This incredibly soft and creamy Japanese-style pie combines fluffy cake layers with a rich ricotta filling, juicy peaches, sweet pineapple, and a light cream topping. Every bite is delicate, fruity, and perfectly balanced — making it an unforgettable homemade dessert for tea time, family gatherings, or special occasions.

With its airy texture and creamy center, this elegant fruit pie looks bakery-style beautiful while staying surprisingly easy to make at home.

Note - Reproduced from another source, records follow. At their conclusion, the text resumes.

-- ==== Sys2Proof/Laws/Access.lean ====
section
/-! SUPPORT. What changes beside results commute with an issue's count-down and leave the core's course as it was. -/

namespace Sys2Proof.Machine

open Sys2Proof.Claims

/-- The mode that the core is in has the operation. -/
theorem slotPrivilege_modeHas {i : Instr} {h : Hdr} {s : State} (hm : ModeHas i h s) :
    slotPrivilege (seen i h s).c h.slot (encodeWord i) = none := by
  unfold slotPrivilege
  rw [if_neg]
  rw [seen_inSup]
  simp only [Bool.and_eq_true, decide_eq_true_eq, bne_iff_ne, ne_eq, not_and, not_not]
  intro ⟨⟨a, b⟩, c⟩
  rcases hm a with h | h | h
  · omega
  · omega
  · exact h

/-- The accesses to a location do not depend on what else a context holds. -/
theorem conflictIds_setCtx (c : Core) (x : Ctx) (cells : List RCell) (h : x.racc = c.ctx.racc) :
    (c.setCtx x).conflictIds cells = c.conflictIds cells := by
  unfold Core.conflictIds Ctx.conflictIds
  unfold Core.ctx at h
  unfold Core.setCtx
  cases hs : c.inSup <;> simp_all

theorem localWait_of (x : Core) (t : Target) (rel write : Bool)
    (h : t.bundled = true → (x.waitIds rel write).isEmpty = true) : localWait (.ok t) x rel write = false := by
  unfold localWait
  simp only
  cases hb : t.bundled
  · rfl
  · simp [h hb]

/-- Changes of one core that commute. -/
theorem State.modCore_comm_of (u : State) (n : Nat) (f g : Core → Core) (h : ∀ c, f (g c) = g (f c)) :
    (u.modCore n f).modCore n g = (u.modCore n g).modCore n f := by
  rw [State.modCore_modCore, State.modCore_modCore]
  congr 1; funext c; exact (h c).symm

/-- The group loads that are awaited do not depend on what a core does beside them. -/
theorem groupConflicts_modCore (u : State) (n : Nat) (f : Core → Core) (h : ∀ c, (f c).prog.vars = c.prog.vars)
    (cells : List RCell) : (u.modCore n f).groupConflicts n cells = u.groupConflicts n cells := by
  unfold State.groupConflicts
  rw [State.core_modCore_same, h]
  rfl

theorem addAccess_tick (st : FMap W64) (u : State) (n : Nat) (x : Core) (k : RKind) (acq rel write reads : Bool)
    (cells : List RCell) (dst : RDst) (pc : W64) (hd : Option Nat) :
    (u.modCore n (tick st)).addAccess n x k acq rel write reads cells dst pc hd =
      (u.addAccess n x k acq rel write reads cells dst pc hd).modCore n (tick st) := by
  unfold State.addAccess
  split
  · rfl
  · rw [groupConflicts_modCore _ _ _ (fun c => by cases hs : c.inSup <;> simp [tick, Core.setCtx, Core.ctx, hs, Ctx.countDown]),
      State.modCore_comm_of]
    intro c
    have h : (tick st c).conflictIds cells = c.conflictIds cells :=
      conflictIds_setCtx _ _ _ (by simp [Ctx.countDown])
    simp only [h]
    simp [tick, Ctx.countDown]

theorem emptyDst_tick (st : FMap W64) (u : State) (n : Nat) (dst : RDst) :
    (u.modCore n (tick st)).modCore n (·.emptyDst dst) = (u.modCore n (·.emptyDst dst)).modCore n (tick st) := by
  rw [State.modCore_comm_of]
  intro c
  cases dst with
  | none => rfl
  | sreg r b sx =>
    simp [Core.emptyDst, tick, Ctx.setEmpty, Ctx.countDown]
    split <;> rfl
  | line sp ad ls b sx z =>
    simp only [Core.emptyDst, tick]
    split
    · simp [Core.setCtx, Core.ctx, Core.inSup]
      split <;> rfl
    · rfl

theorem addAccess_course (u : State) (n : Nat) (x : Core) (k : RKind) (acq rel write reads : Bool) (cells : List RCell)
    (dst : RDst) (pc : W64) (hd : Option Nat) :
    SameCourse (u.core n) ((u.addAccess n x k acq rel write reads cells dst pc hd).core n) := by
  unfold State.addAccess
  split
  · exact SameCourse.refl _
  · rw [State.core_modCore_same]
    refine ⟨by simp, by simp, fun k _ => by simp [Ctx.spec]⟩

theorem emptyDst_course (u : State) (n : Nat) (dst : RDst) :
    SameCourse (u.core n) ((u.modCore n (·.emptyDst dst)).core n) := by
  rw [State.core_modCore_same]
  cases dst with
  | none => exact SameCourse.refl _
  | sreg r b sx =>
    refine ⟨by simp [Core.emptyDst], ?_, fun k _ => ?_⟩ <;> simp [Core.emptyDst, Ctx.setEmpty, Ctx.spec] <;> split <;>
      rfl
  | line sp ad ls b sx z =>
    simp only [Core.emptyDst]
    split
    · exact ⟨rfl, rfl, fun _ _ => rfl⟩
    · exact SameCourse.refl _

theorem SameCourse.trans {a b c : Core} (h : SameCourse a b) (g : SameCourse b c) : SameCourse a c :=
  ⟨g.1.trans h.1, g.2.1.trans h.2.1, fun k hk => (g.2.2 k hk).trans (h.2.2 k hk)⟩

theorem landMany_comm_emptyDst (u : State) (n : Nat) (fl : List Flight) (dst : RDst) :
    (u.landMany n fl).modCore n (·.emptyDst dst) = (u.modCore n (·.emptyDst dst)).landMany n fl := by
  unfold State.landMany State.modCtx
  rw [State.modCore_comm_of]
  intro c
  cases dst with
  | none => rfl
  | sreg r b sx =>
    simp [Core.emptyDst, Ctx.setEmpty]
    split <;> rfl
  | line sp ad ls b sx z =>
    simp only [Core.emptyDst]
    split
    · simp [Core.setCtx, Core.ctx, Core.inSup]
      split <;> rfl
    · rfl

theorem landMany_append (u : State) (n : Nat) (a b : List Flight) : (u.landMany n a).landMany n b = u.landMany n (a ++ b) := by
  unfold State.landMany State.modCtx
  rw [State.modCore_modCore]
  congr 1; funext c
  simp

theorem landMany_comm_addAccess (u : State) (n : Nat) (fl : List Flight) (x : Core) (k : RKind)
    (acq rel write reads : Bool) (cells : List RCell) (dst : RDst) (pc : W64) (hd : Option Nat) :
    (u.landMany n fl).addAccess n x k acq rel write reads cells dst pc hd =
      (u.addAccess n x k acq rel write reads cells dst pc hd).landMany n fl := by
  unfold State.addAccess
  split
  · rfl
  · unfold State.landMany State.modCtx
    rw [groupConflicts_modCore _ _ _ (fun c => by cases hs : c.inSup <;> simp [Core.setCtx, Core.ctx, hs]),
      State.modCore_comm_of]
    intro c
    rw [conflictIds_setCtx _ _ _ (by simp)]
    simp

/-- Counting a push commutes with what a destination that empties does. -/
theorem notePush_eq (v : Env) (spec : BitVec 13) (u : State) : notePush v spec u = pushPorts v.core (pushesOf spec) u := by
  unfold notePush pushesOf
  cases h : specTile spec
  · simp only [Bool.false_eq_true, if_false]
    cases g : specWrite spec <;> rfl
  · rfl

theorem pushPorts_comm_emptyDst (u : State) (n : Nat) (ps : List Nat) (dst : RDst) :
    (pushPorts n ps u).modCore n (·.emptyDst dst) = pushPorts n ps (u.modCore n (·.emptyDst dst)) := by
  induction ps generalizing u with
  | nil => rfl
  | cons p ps ih =>
    unfold pushPorts at ih ⊢
    rw [List.foldl_cons, ih, List.foldl_cons, State.modCore_comm_of]
    intro c
    cases dst with
    | none => rfl
    | sreg r b sx =>
      simp [Core.emptyDst, Core.setCtx, Core.setPort, Core.port, Core.ctx, Core.inSup]
      split <;> rfl
    | line sp ad ls b sx z =>
      cases hst : specTile sp <;> simp [Core.emptyDst, hst, Core.setPort, Core.port]

end Sys2Proof.Machine
end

Why You’ll Love This Recipe

  • Soft and fluffy homemade cake
  • Creamy ricotta filling
  • Juicy peaches and pineapple in every bite
  • Light and elegant dessert
  • Perfect for celebrations or afternoon tea

Ingredients

For the Dough

  • 3 eggs
  • A pinch of salt
  • 100 g sugar
  • 100 ml olive oil
  • 100 ml milk
  • 185 g wheat flour
  • 15 g baking powder

Fruit Filling

  • 200 g canned peaches, chopped
  • 200 g canned pineapple, chopped

Ricotta Cream Filling

  • 350 g ricotta cheese
  • 80 g sugar
  • 15 g cornstarch
  • 1 egg
  • Zest of 1 lemon
  • Vanilla extract, to taste

Cream Topping

  • 200 g cream cheese
  • 60 g powdered sugar
  • A little vanilla extract
  • 150 ml heavy cream (33% fat)

For Decoration

  • Powdered sugar for dusting

How to Make Japanese Ricotta Fruit Pie

Step 1: Prepare the Dough

  1. Preheat your oven to 180°C (350°F).
  2. In a large bowl, whisk together eggs, salt, and sugar until light and smooth.
  3. Add olive oil and milk. Mix well.
  4. Add flour and baking powder. Stir until the batter becomes smooth and lump-free.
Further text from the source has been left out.